For me, well, it seems to me that the real way we should have stopped Hitler is instead of subjecting Germany to a humiliating treaty that stripped them of dignity and all their wealth, we could have tried rebuilding the German economy and included Germany fully in the international community, allowing them to keep their dignity. (One of the things that people forget is the extent to which Germany was ravished by the Treaty of Versailles. During the 20s and 30s, Berlin was an international sex tourism destination, for instance. Fathers were pimping their wives and daughters in the streets! It's the sort of thing that engenders bitterness.) Which is my last argument about the stupidity of saying that Hitler could have been prevented to coming to power through violence. It never addresses the reasons why Hitler was popular in the first damn place! That Hitler's rise to power was because of social conditions that could be predicted and ameliorated non-violently. (Indeed, many people were opposed to the Treaty of Versailles on the grounds that it would merely lay the foundations for a new war.)

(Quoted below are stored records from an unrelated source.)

-- ==== Sys2Proof/Proofs/LockAndModes.lean ====
section
/-! The Service Lock: codes, sessions and the lockout (R174 to R176), the tag sequence record (R179), the operating
modes (R182, R184) and the door (R173). -/

/- One lemma after another, to keep the memory of a compile small. -/
set_option Elab.async false

namespace Sys2Proof.Machine

/-! ### Reads of a sensed input (R37, R73, R173) -/

/-- The length of the run of agreeing reads after one more read. -/
def Debounce.runAfter (n : Nat) (b : Bool) (d : Debounce) : Nat :=
  if d.runLen ≠ 0 ∧ d.runValue = b then min n (d.runLen + 1) else 1

theorem runAfter_pos {n : Nat} (hn : 1 ≤ n) (b : Bool) (d : Debounce) : 1 ≤ d.runAfter n b := by
  unfold Debounce.runAfter
  split <;> omega

theorem runAfter_le {n : Nat} (hn : 1 ≤ n) (b : Bool) (d : Debounce) : d.runAfter n b ≤ n := by
  unfold Debounce.runAfter
  split <;> omega

theorem read_changes {n : Nat} {b : Bool} {d : Debounce} (hd : d.accepted ≠ some b) (h : n ≤ d.runAfter n b) :
    d.read n b = (⟨some b, b, d.runAfter n b⟩, some b) := if_pos ⟨hd, h⟩

theorem read_waits {n : Nat} {b : Bool} {d : Debounce} (h : d.runAfter n b < n) :
    d.read n b = (⟨d.accepted, b, d.runAfter n b⟩, none) := if_neg fun hc => absurd hc.2 (Nat.not_le.2 h)

/-- Agreeing reads that differ from the accepted state change it once enough of them have been taken. -/
theorem readUntil_replicate {n : Nat} (hn : 1 ≤ n) (b : Bool) (m : Nat) (d : Debounce) (hd : d.accepted ≠ some b)
    (hm : 1 ≤ m) (hlen : n + 1 ≤ m + d.runAfter n b) :
    d.readUntil n (List.replicate m b) = (⟨some b, b, n⟩, some b) := by
  induction m generalizing d with
  | zero => omega
  | succ m ih =>
    have hpos := runAfter_pos hn b d
    have hle := runAfter_le hn b d
    rw [List.replicate_succ]
    unfold Debounce.readUntil
    by_cases hnow : n ≤ d.runAfter n b
    · rw [read_changes hd hnow, Nat.le_antisymm hle hnow]
    · rw [read_waits (Nat.not_le.1 hnow)]
      have hnext : Debounce.runAfter n b ⟨d.accepted, b, d.runAfter n b⟩ = min n (d.runAfter n b + 1) :=
        if_pos ⟨by dsimp only; omega, rfl⟩
      exact ih _ hd (by omega) (by rw [hnext]; omega)

/-- `n` agreeing reads that differ from the accepted state change it (R37, R73, R173). -/
theorem readUntil_agreeing {n : Nat} (hn : 1 ≤ n) (b : Bool) {d : Debounce} (hd : d.accepted ≠ some b) :
    d.readUntil n (List.replicate n b) = (⟨some b, b, n⟩, some b) :=
  readUntil_replicate hn b n d hd hn (by have := runAfter_pos hn b d; omega)

/-! ### Unlock and the lockout (R175) -/

theorem codeEquals_digits {ds : List Nat} (pad : List Nat) (hlow : 4 ≤ ds.length) (hhigh : ds.length ≤ 8)
    (hds : ∀ d ∈ ds, d ≤ 9) : codeEquals { count := ds.length, chars := ds ++ pad } ds = true := by
  have hvalue : codeValue { count := ds.length, chars := ds ++ pad } = .digits ds := by
    unfold codeValue
    dsimp only
    rw [List.take_left, if_neg (by omega), if_pos ⟨hlow, hhigh, by simpa using hds, rfl⟩]
  simp [codeEquals, hvalue]

theorem codeEquals_reads {c : CodeArg} {ds : List Nat} (h : codeEquals c ds = true) :
    c.count = ds.length ∧ c.chars.take c.count = ds := by
  have hvalue : codeValue c = .digits ds := by simpa [codeEquals] using h
  unfold codeValue at hvalue
  split_ifs at hvalue with hzero hfits
  cases hvalue
  exact ⟨hfits.2.2.2.symm, rfl⟩

theorem codeMatches_of_code {s : State} {ds : List Nat} (h : s.lock.code = some ds) (c : CodeArg) :
    codeMatches s c = codeEquals c ds := by simp only [codeMatches, h]

theorem received_lock_eq {r : Request} (hr : r.keepsTag = false) (s : State) :
    (received r s).lock = { s.lock with tag := .empty } := by
  simp only [received, hr, resetTag, Bool.false_eq_true, if_false]
  split
  next h => dsimp only at h ⊢; rw [← h]
  · rfl

theorem serveUnlock_eq {s : State} (h : s.lock.state = .locked) (hl : s.lock.lockout = false) (c : CodeArg) :
    serveUnlock c s = if codeMatches s c then doneWith { s with lock.state := .unlocked, lock.failures := 0 }
      else refuse .codeMismatch (countFailure s) := by
  simp [serveUnlock, h, hl]

theorem countFailure_few {s : State} (h : s.lock.failures < 2) :
    countFailure s = { s with lock.failures := s.lock.failures + 1 } :=
  if_pos (show s.lock.failures + 1 < 3 by omega)

theorem countFailure_third {s : State} (h : s.lock.failures = 2) : countFailure s =
    raise .lockout none (some s.seconds) { s with lock.failures := 3, lock.lockout := true } :=
  if_neg (show ¬s.lock.failures + 1 < 3 by omega)

/-- Settles O30. -/
theorem unlockFollowsItsTable : Obligations.UnlockFollowsItsTable := by
  refine ⟨fun c s hs => ⟨fun h => ?_, fun h hl => ?_, fun h hl ds hcode => ?_⟩,
    fun ds pad hlow hhigh hds => codeEquals_digits pad hlow hhigh hds, fun c ds h => codeEquals_reads h, fun s ha => ?_⟩
  · refine refuses_served (r := .unlock c) rfl hs (fun h => nomatch h) ?_
    have hlock := received_lock_eq (r := .unlock c) rfl s
    show serveUnlock c _ = _
    cases hstate : s.lock.state with
    | opened => simp [serveUnlock, hlock, hstate, refuse]
    | unlocked => simp [serveUnlock, hlock, hstate, refuse]
    | locked => exact absurd hstate h
  · refine refuses_served (r := .unlock c) rfl hs (fun h => nomatch h) ?_
    have hlock := received_lock_eq (r := .unlock c) rfl s
    show serveUnlock c _ = _
    simp [serveUnlock, hlock, h, hl, refuse]
  · have hlock := received_lock_eq (r := .unlock c) rfl s
    have hx := serveUnlock_eq (s := received (.unlock c) s) (by simp [hlock, h]) (by simp [hlock, hl]) c
    rw [codeMatches_of_code (ds := ds) (by simp [hlock, hcode])] at hx
    refine ⟨fun heq => ?_, fun hne hfew => ?_, fun hne htwo => ?_⟩
    · rw [if_pos heq] at hx
      refine replies_served (c := .unlock c) (r := .unlock c) rfl hs (fun h => nomatch h) hx ?_ (.inr (by decide))
        (by decide) fun t ht => ?_
      · intro p hp; cases p <;> simp_all [Part.same, doneWith]
      · obtain ⟨hfail, hout⟩ := ht.frame .lockout (by decide)
        exact ⟨ht.frame .lockState (by decide), hfail, hout.trans (by simp [doneWith, hlock, hl])⟩
    · rw [if_neg (by simp [hne])] at hx
      rw [countFailure_few (by simpa [hlock] using hfew)] at hx
      refine replies_served (c := .unlock c) (r := .unlock c) rfl hs (fun h => nomatch h) hx ?_ (.inr (by decide))
        (by decide) fun t ht => ?_
      · intro p hp; cases p <;> simp_all [Part.same, refuse]
      · obtain ⟨hfail, hout⟩ := ht.frame .lockout (by decide)
        exact ⟨hfail.trans (by simp [refuse, hlock]), hout.trans (by simp [refuse, hlock, hl])⟩
    · rw [if_neg (by simp [hne])] at hx
      rw [countFailure_third (by simpa [hlock] using htwo)] at hx
      refine replies_served (c := .unlock c) (r := .unlock c) rfl hs (fun h => nomatch h) hx ?_ (.inr (by decide))
        (by decide) fun t ht => ?_
      · refine Alters.seq (ps := [.lockout]) ?_ (raise_alters _ _ _ _)
        intro p hp; cases p <;> simp_all [Part.same]
      · obtain ⟨hfail, hout⟩ := ht.frame .lockout (by decide)
        have hevents : t.events = _ := ht.frame .events (by decide)
        refine ⟨hfail, hout, hevents.trans ?_⟩
        obtain ⟨y, g, hu, -⟩ := received_shape (.unlock c) s
        rw [hu]
        rfl
  · exact next_finish (whenActive_of_active lockoutExpires ha)

end Sys2Proof.Machine
end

Or, people like Brust act as if there was no viable peaceful solution in the years working up to WWII that could have avoided the war, and that any violent option would have avoided the war. Which is in addition to being untestable, barbaric. It is vile to think that violence would have honestly improved the situation and it is vile to not even consider non-violent options as being legitimate. And they never put as much effort into trying to imagine peaceful solutions as violent ones.

But, y'know, pacifists are the problem. *grits my teeth*

Monday, August 6, 2007

Religion and Funerals

It occurred to me the other day how . . . opportunistically religions use funerals. How it's part -- a very important part -- of the scam that religion is. Think about it. Right when a group of people are particularly emotionally vulnerable a priest comes forward and promotes their faith. They cast the life of a human -- frequently a person they don't know at all, I should further point out, save perhaps in the limited context of religious observances which is a very distant and formal association, really -- in purely religious terms. The value of the person's life, and death, rests in the "next world". Isn't that really wicked ghoulish?

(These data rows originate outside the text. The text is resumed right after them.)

/-- Settles O37: each owner applies its checks in order, and what it asks for is still asked for at the step's end. -/
theorem serviceOperationsAreStarted : Obligations.ServiceOperationsAreStarted := by
  intro n k p s hs hl
  refine ⟨fun h => ?_, fun hn hlow hhigh => drain_replies hn hlow hhigh hs hl, fun home => spiral_replies home p hs hl,
    fun h => ?_, fun h => ?_, fun h => ?_⟩
  · exact refuses_served (r := .drain n k) rfl hs (fun _ => hl) (serveDrain_bad h _)
  · refine refuses_served (r := .defrostNow) rfl hs (fun _ => hl) ?_
    show serveDefrost _ = _
    rcases h with h | h <;> simp [serveDefrost, defrostNow, received_cold, h, refuse]
  · have hx : serveOwner .defrostNow (received .defrostNow s) =
        ({ received .defrostNow s with cold.pendingDefrost := true }, .started, []) := by
      show serveDefrost _ = _
      simp [serveDefrost, defrostNow, received_cold, h]
    refine replies_served (c := .defrostNow) (r := .defrostNow) rfl hs (fun _ => hl) hx ?_ (.inr (by decide)) (by decide)
      fun t ht => ?_
    · intro p hp; cases p <;> simp_all [Part.same]
    · obtain ⟨-, hpending, -, -, hheater⟩ := ht.frame .defrost (by decide)
      exact ⟨hpending, hheater.trans (by simp [received_cold])⟩
  · have hx : serveOwner .defrostNow (received .defrostNow s) =
        (beginDefrost .request (received .defrostNow s), .started, []) :=
      serveDefrost_begins (by rwa [received_cold])
    refine replies_served (c := .defrostNow) (r := .defrostNow) rfl hs (fun _ => hl) hx ((beginDefrost_alters _ _).mono)
      (.inr (by decide)) (by decide) fun t ht => ?_
    obtain ⟨hstate, hsince, hon, hpending, hrunning⟩ := beginDefrost_cold .request (received .defrostNow s)
    obtain ⟨hts, htoff, -, -, htrelay⟩ := ht.frame .compressor (by decide)
    obtain ⟨-, htpending, htsince, hton, -⟩ := ht.frame .defrost (by decide)
    refine ⟨hts.trans hstate, htsince.trans hsince, hton.trans hon, htpending.trans hpending,
      ht.asked _ (beginDefrost_asked _ _), fun hrun => ?_, ?_⟩
    · obtain ⟨hrelay, hoff⟩ := hrunning (by rwa [received_cold])
      rw [received_tables] at hoff
      exact ⟨htrelay.trans hrelay, htoff.trans hoff⟩
    · have hevents : t.events = _ := (ht.frame .events (by decide)).trans (beginDefrost_events _ _)
      obtain ⟨x, g, hu, -⟩ := received_shape .defrostNow s
      rw [hu] at hevents
      exact hevents

/-! ### Release Hold (R111) -/

theorem zone_modZone {z : Nat} {s : State} (h : z < s.cold.zones.length) (f : ZoneState → ZoneState) :
    (modZone z f s).zone z = f (s.zone z) := by
  simp only [State.zone, modZone_cold, getD_updAt, h, and_self, if_true]

theorem zone_modZone_other {z k : Nat} (hk : k ≠ z) (f : ZoneState → ZoneState) (s : State) :
    (modZone z f s).zone k = s.zone k := by
  simp only [State.zone, modZone_cold, getD_updAt]
  rw [if_neg]
  exact fun hc => hk hc.1

/-- A zone whose hold is latched has a record. -/
theorem zone_lt_of_latched {z : Nat} {s : State} (h : (s.zone z).latched = true) : z < s.cold.zones.length := by
  by_contra hz
  have hdefault : s.zone z = ZoneState.initial := List.getD_eq_default _ _ (Nat.not_lt.1 hz)
  rw [hdefault] at h
  exact absurd h (by decide)

/-- The record of a released zone (R111). -/
def ZoneState.released (r : ZoneState) : ZoneState := { r with latched := false, holdTimer := 0 }

theorem releaseHold_zone {z : Nat} {s : State} (h : z < s.cold.zones.length) :
    (releaseHold z s).zone z = (s.zone z).released := zone_modZone h ZoneState.released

Now, obviously, religious people are going to say that, even beyond the existence or non-existence of god or heaven or whatever, religion at a funeral with its pablum about better worlds and eternal life is comforting. First, this is a false dilemma. The argument is that the comfort that religion provides can't be provided, and better, without religion. The choice isn't between no comfort and religion.

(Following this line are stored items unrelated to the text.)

/-- What a hold that latches leaves (R66, R109). -/
theorem zoneHold_latches {z : Fin 2} {c : BitVec 12} {s : State} (hrun : s.phase = .run)
    (hk : z.val < s.cold.sensors.length) (hlen : z.val < s.cold.zones.length) (hsampled : (s.sensor z).sampled = true)
    (hfree : (s.zone z).latched = false) (hwarm : Warm s z c.toNat)
    (hreached : (s.tables.zone z).holdTime ≤ (s.zone z).holdTimer + 1) :
    Completes (.zoneHold z c) s sampleParts fun t =>
      exec (.temperatureSample (z.castLE (by decide)) c) s = .next t ∧
      (t.zone z).latched = true ∧ (t.zone z).holdTimer = 0 ∧
      Raises s t .zoneHold (some z.val) (some (holdValue (s.after z c.toNat))) ∧
      ((∀ v, s.drive.vend = some v → (s.tables.sel v.sel).perishable = false ∨
          (s.tables.sel v.sel).zone ≠ z) → Alters (calmParts ++ dueParts) s t) ∧
      ∀ v, s.drive.vend = some v → (s.tables.sel v.sel).perishable = true →
        (s.tables.sel v.sel).zone = z → t.drive.vend = none ∧
        (v.drop = false → s.credit.inFlight.isSome = true → s.credit.pendingReturn = false →
          t.credit.inFlight = none ∧ t.credit.vendHold = 0 ∧
          t.credit.credit = s.credit.credit + s.credit.vendHold ∧
          Raises s t .vendFailed (some v.sel) (some (pack 0 0 0 3))) := by
  have hbefore := beforeHold_alters (c := c.toNat) hk z.isLt
  have hblen := beforeHold_length (c := c.toNat) hk hlen
  have hroom := beforeHold_room (c := c.toNat) hk
  obtain ⟨hlatch, htimer⟩ := beforeHold_latch (c := c.toNat) hk z.isLt hlen hsampled
  have htake : takeSample z c.toNat s = holdReachesVend z (latched z (beforeHold z c.toNat s)) :=
    (takeSample_zone (by omega) c.toNat s).trans (holdTick_latches (hlatch.trans hfree)
      ((warmAt_beforeHold hk z.isLt).2 hwarm) (by rw [htimer, hbefore .tables (by decide)]; exact hreached))
  have hlatched : Alters calmParts s (latched z (beforeHold z c.toNat s)) :=
    hbefore.seq (rs := calmParts) (latched_alters z _)
  have hvend : (latched z (beforeHold z c.toNat s)).drive.vend = s.drive.vend := hlatched .vendOp (by decide)
  have htables : (latched z (beforeHold z c.toNat s)).tables = s.tables := hlatched .tables (by decide)
  have hzone : (takeSample z c.toNat s).zone z =
      { (beforeHold z c.toNat s).zone z with latched := true, holdTimer := 0 } := by
    rw [htake, holdReachesVend_zone]
    exact setLatch_zone hblen
  have hfinish := finish_alters _ (takeSample_run hrun z c.toNat)
  have hzone' := (zone_congr (hfinish .zones (by decide)) z).trans hzone
  refine completes_ends (exec_zoneHold_begins hrun (by simp [holdBegins, hsampled, hfree, hzone])) hrun
    (takeSample_alters z c.toNat s) (by decide) fun _ => ⟨exec_zoneSample hrun, ?_, ?_, ?_, fun hcalm => ?_,
      fun v hv hperishable hin => ?_⟩
  · rw [hzone']
  · rw [hzone']
  · have hraises : Raises s (finish (takeSample z c.toNat s)) .zoneHold (some z.val)
        (some (holdValue ((beforeHold z c.toNat s).sensor z))) := by
      refine raises_of (u := setLatch z (beforeHold z c.toNat s)) (fun h => Nat.lt_of_le_of_lt (hroom h) (by decide))
        (hbefore .seconds (by decide)) (Extends.trans ?_ (extends_finish (takeSample_run hrun z c.toNat)))
      rw [htake]
      exact extends_growth.holdReachesVend _ _
    rwa [beforeHold_sensor hk] at hraises
  · have hstays : takeSample z c.toNat s = latched z (beforeHold z c.toNat s) := by
      rw [htake]
      refine holdReachesVend_free fun v hv hreaches => ?_
      obtain ⟨hperishable, hin⟩ := hreaches
      rw [htables] at hperishable hin
      rcases hcalm v (hvend.symm.trans hv) with h | h
      · rw [h] at hperishable
        exact absurd hperishable (by decide)
      · exact h hin
    rw [hstays] at hfinish ⊢
    exact hlatched.seq hfinish
  · have hreaches : Reaches z (latched z (beforeHold z c.toNat s)) v := by
      unfold Reaches
      rw [htables]
      exact ⟨hperishable, hin⟩
    refine ⟨Eq.trans (hfinish .vendOp (by decide)) ?_, fun hdrop hfly hpend => ?_⟩
    · rw [htake]
      exact holdReachesVend_vend (hvend.trans hv) hreaches
    · rw [htake, holdReachesVend_fails (hvend.trans hv) hreaches hdrop] at hfinish ⊢
      have hunsettled : Unsettled s (heldSpiral v (latched z (beforeHold z c.toNat s))) := by
        refine .of_alters (hlatched.seq (rs := .spirals :: calmParts) (heldSpiral_alters v _)) fun h => ?_
        rw [heldSpiral_alters v _ .events (by decide)]
        exact (raise_length_le _ _ _ _).trans (Nat.succ_le_succ (hroom h))
      obtain ⟨hhold, hcredit, -⟩ := failed_restored hunsettled hfly hfinish hpend
      exact ⟨failed_inFlight hunsettled hfly hfinish, hhold, hcredit, failed_raises hunsettled hfly hfinish⟩

/-! ### The first sample of a start (R110) -/

theorem sample_of_sampling {s : State} {cause : Cause} (h : s.phase = .sampling cause) (k : Fin 3) (c : BitVec 12) :
    sample k c s = takeSample k c.toNat s := by
  simp [sample, State.samplingOn, h]

theorem advanceSampling_alters (cause : Cause) (s : State) : Alters [.phase, .receiver] s (advanceSampling cause s) := by
  unfold advanceSampling
  split
  · intro p hp; cases p <;> simp_all [Part.same]
  · exact .refl _ _

/-- The record of a sensor at its first sample of a start. -/
theorem after_of_initial {s : State} {z c raw : Nat} (h : s.sensor z = { TempSensor.initial with raw := raw }) :
    (s.after z c).faulted = false ∧ (goodSample c = true → (s.after z c).temp = some (convert s.tables c)) := by
  by_cases hgood : goodSample c = true
  · obtain ⟨hlow, hhigh⟩ := (goodSample_iff c).1 hgood
    simp [State.after, h, TempSensor.after, TempSensor.initial, hlow, hhigh]
  · have hbad : ¬(16 ≤ c ∧ c ≤ 4079) := fun h => hgood ((goodSample_iff c).2 h)
    simp [State.after, h, TempSensor.after, TempSensor.initial, hbad, hgood]

/-- At a cold zone the tick leaves the latch as it is. -/
theorem holdTick_of_cold {z : Nat} {s : State} (hz : z < s.cold.zones.length) (hcold : warmAt s z = false) :
    Alters [.zones] s (holdTick z s) ∧ ((holdTick z s).zone z).latched = (s.zone z).latched := by
  cases h : (s.zone z).latched with
  | true =>
    rw [holdTick_latched h]
    exact ⟨.refl _ _, h⟩
  | false =>
    rw [holdTick_cold h hcold, zone_modZone hz]
    exact ⟨modZone_alters _ _ _, h⟩

/-- A zone at its first sample: its hold latches when it is bad or warm. -/
theorem startCheck_holdTick {z : Nat} {s : State} (hz : z < s.cold.zones.length) (c : Nat) :
    Alters [.zones] s (holdTick z (startCheck z c s)) ∧ (((holdTick z (startCheck z c s)).zone z).latched = true ↔
      (s.zone z).latched = true ∨ goodSample c = false ∨ warmAt s z = true) := by
  by_cases hlatches : goodSample c = false ∨ warmAt s z = true
  · have hcheck : startCheck z c s = setLatch z s := by
      unfold startCheck
      by_cases hgood : goodSample c = true
      · rw [if_pos hgood, if_pos (hlatches.resolve_left (by simp [hgood]))]
      · rw [if_neg hgood]
    have hlatched : ((setLatch z s).zone z).latched = true := by rw [setLatch_zone hz]
    rw [hcheck, holdTick_latched hlatched]
    exact ⟨setLatch_alters z s, fun _ => .inr hlatches, fun _ => hlatched⟩
  · obtain ⟨hgood, hcold⟩ := not_or.1 hlatches
    have hcheck : startCheck z c s = s := by
      unfold startCheck
      rw [if_pos (Bool.not_eq_false _ ▸ hgood), if_neg hcold]
    obtain ⟨hframe, hlatch⟩ := holdTick_of_cold hz (Bool.eq_false_iff.2 hcold)
    rw [hcheck, hlatch]
    exact ⟨hframe, .inl, fun h => h.resolve_right hlatches⟩

/-- A zone sensor's first sample of a start (R110). -/
theorem firstSample_latches {z c raw : Nat} {s : State} (hz : z < 2) (hk : z < s.cold.sensors.length)
    (hlen : z < s.cold.zones.length) (h : s.sensor z = { TempSensor.initial with raw := raw }) :
    Alters calmParts s (takeSample z c s) ∧ (((takeSample z c s).zone z).latched = true ↔
      (s.zone z).latched = true ∨ c < 16 ∨ 4079 < c ∨ (s.tables.zone z).holdLimit < convert s.tables c) := by
  have hfollowed : Alters calmParts s (followed z (judged z c s)) :=
    (judged_alters_zone hk hz).seq (rs := calmParts) (followed_alters z _)
  have hjudged := judged_sensor (c := c) hk z
  rw [if_pos rfl] at hjudged
  have hwarm := warmAt_eq (((followed_alters z _).sensor_eq z).trans hjudged) (hfollowed .tables (by decide))
  have hflen : z < (followed z (judged z c s)).cold.zones.length := by rwa [followed_length, judged_zones_length hk]
  have htake : takeSample z c s = holdTick z (startCheck z c (followed z (judged z c s))) := by
    rw [takeSample_zone (by omega), beforeHold, startChecked, h]
    rfl
  obtain ⟨hframe, hlatch⟩ := startCheck_holdTick hflen c
  obtain ⟨hlatched, -⟩ := followed_latch hk hz hlen (c := c)
  obtain ⟨hgoodSensor, htemp⟩ := after_of_initial (c := c) h
  rw [htake, hlatch, hlatched, hwarm]
  refine ⟨hfollowed.seq hframe, or_congr_right ?_⟩
  by_cases hgood : goodSample c = true
  · obtain ⟨hlow, hhigh⟩ := (goodSample_iff c).1 hgood
    simp [Warm, hgoodSensor, htemp hgood, hgood, Nat.not_lt.2 hlow, Nat.not_lt.2 hhigh]
  · have hbad : c < 16 ∨ 4079 < c := by
      have hnot : ¬(16 ≤ c ∧ c ≤ 4079) := fun h => hgood ((goodSample_iff c).2 h)
      omega
    exact ⟨fun _ => hbad.imp_right .inl, fun _ => .inl (Bool.eq_false_iff.2 hgood)⟩

/-- Settles O43. -/
theorem holdLatchesAtItsTimeAndEndsAVend : Obligations.HoldLatchesAtItsTimeAndEndsAVend := by
  intro z c s hsensors hzones
  have hk : z.val < s.cold.sensors.length := by omega
  have hlen : z.val < s.cold.zones.length := by omega
  have hz : z.val ≠ 2 := by omega
  have hbefore := beforeHold_alters (c := c.toNat) hk z.isLt
  have htables : (beforeHold z c.toNat s).tables = s.tables := hbefore .tables (by decide)
  have hwarmth := warmAt_beforeHold (c := c.toNat) hk z.isLt
  have hblen := beforeHold_length (c := c.toNat) hk hlen
  refine ⟨fun hrun hsampled => ?_, fun cause hphase hinitial => ?_⟩
  · obtain ⟨hlatch, htimer⟩ := beforeHold_latch (c := c.toNat) hk z.isLt hlen hsampled
    refine ⟨fun hheld => ?_, fun hfree => ⟨fun hcold => ?_, fun hwarm hbelow => ?_, fun hwarm hreached => ?_⟩⟩
    · have htake := (takeSample_zone hz c.toNat s).trans (holdTick_latched (hlatch.trans hheld))
      refine zoneSample_completes hrun ?_ ?_ ?_ (.inl hheld) <;> rw [htake]
      · exact hbefore
      · exact hlatch.trans hheld
      · exact htimer
    · have htake := (takeSample_zone hz c.toNat s).trans (holdTick_cold (hlatch.trans hfree)
        (Bool.eq_false_iff.2 fun h => hcold (hwarmth.1 h)))
      refine zoneSample_completes hrun ?_ ?_ ?_ (.inr rfl) <;> rw [htake]
      · exact hbefore.seq (rs := calmParts) (modZone_alters _ _ _)
      · rw [zone_modZone hblen]
        exact hlatch.trans hfree
      · rw [zone_modZone hblen]
    · have htake := (takeSample_zone hz c.toNat s).trans (holdTick_warm (hlatch.trans hfree) (hwarmth.2 hwarm)
        (by rw [htimer, htables]; exact hbelow))
      refine zoneSample_completes hrun ?_ ?_ ?_ (.inr rfl) <;> rw [htake]
      · exact hbefore.seq (rs := calmParts) (modZone_alters _ _ _)
      · rw [zone_modZone hblen]
        exact hlatch.trans hfree
      · rw [zone_modZone hblen, htimer]
    · exact zoneHold_latches hrun hk hlen hsampled hfree hwarm hreached
  · obtain ⟨hparts, hlatch⟩ := firstSample_latches (c := c.toNat) z.isLt hk hlen hinitial
    have hphase' : (takeSample z c.toNat s).phase = .sampling cause := Eq.trans (hparts .phase (by decide)) hphase
    have hfinish : finish (takeSample z c.toNat s) = advanceSampling cause (takeSample z c.toNat s) := by
      unfold finish
      rw [hphase']
    have hframe := advanceSampling_alters cause (takeSample z c.toNat s)
    rw [← hfinish] at hframe
    refine ⟨_, next_finish (sample_of_sampling hphase (z.castLE (by decide)) c), hparts.seq hframe, ?_⟩
    exact (iff_of_eq (congrArg (fun r : ZoneState => r.latched = true) (zone_congr (hframe .zones (by decide)) z))).trans hlatch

Second, it assumes religion is actually comforting. I, myself, do not find it to be comforting, not in the lease. The pablum of a priest and a bunch of sacred words ignores that, well, in virtually all religions that paradise is far from assured. Even as we all tell each other that so-and-so is in heaven, religiously speaking, we are also fearing that they're in hell. After all, we don't know. But I know that, for my own part, even when I was Christian that funerals always were difficult because the same grief that makes us grasp for concepts of non-physical immortality also make us consider the alternative. So, the comfort of religion is, itself, pretty thin -- offering, as it does, both heaven and hell. That your loved one might be roasting in the fires of hell isn't precisely comforting.

Third, there's the predatory element. If I came to a funeral and started preaching politics, saying that so-and-so might have lived if we had public health insurance, most people would think I was really tacky, using that moment to preach politics. But isn't that precisely what happens? Churches are very human institutions. By their presence at a funeral, they're doing what they can to insure the continuation of both their church and religion, generally, by stressing that religion is what's really important when someone dies. To my eyes, this is viciously opportunistic, a kind of sick promotion. And that stuff about grief and comfort is just the mask that religion uses to tart up it's intrusion into people's private grief.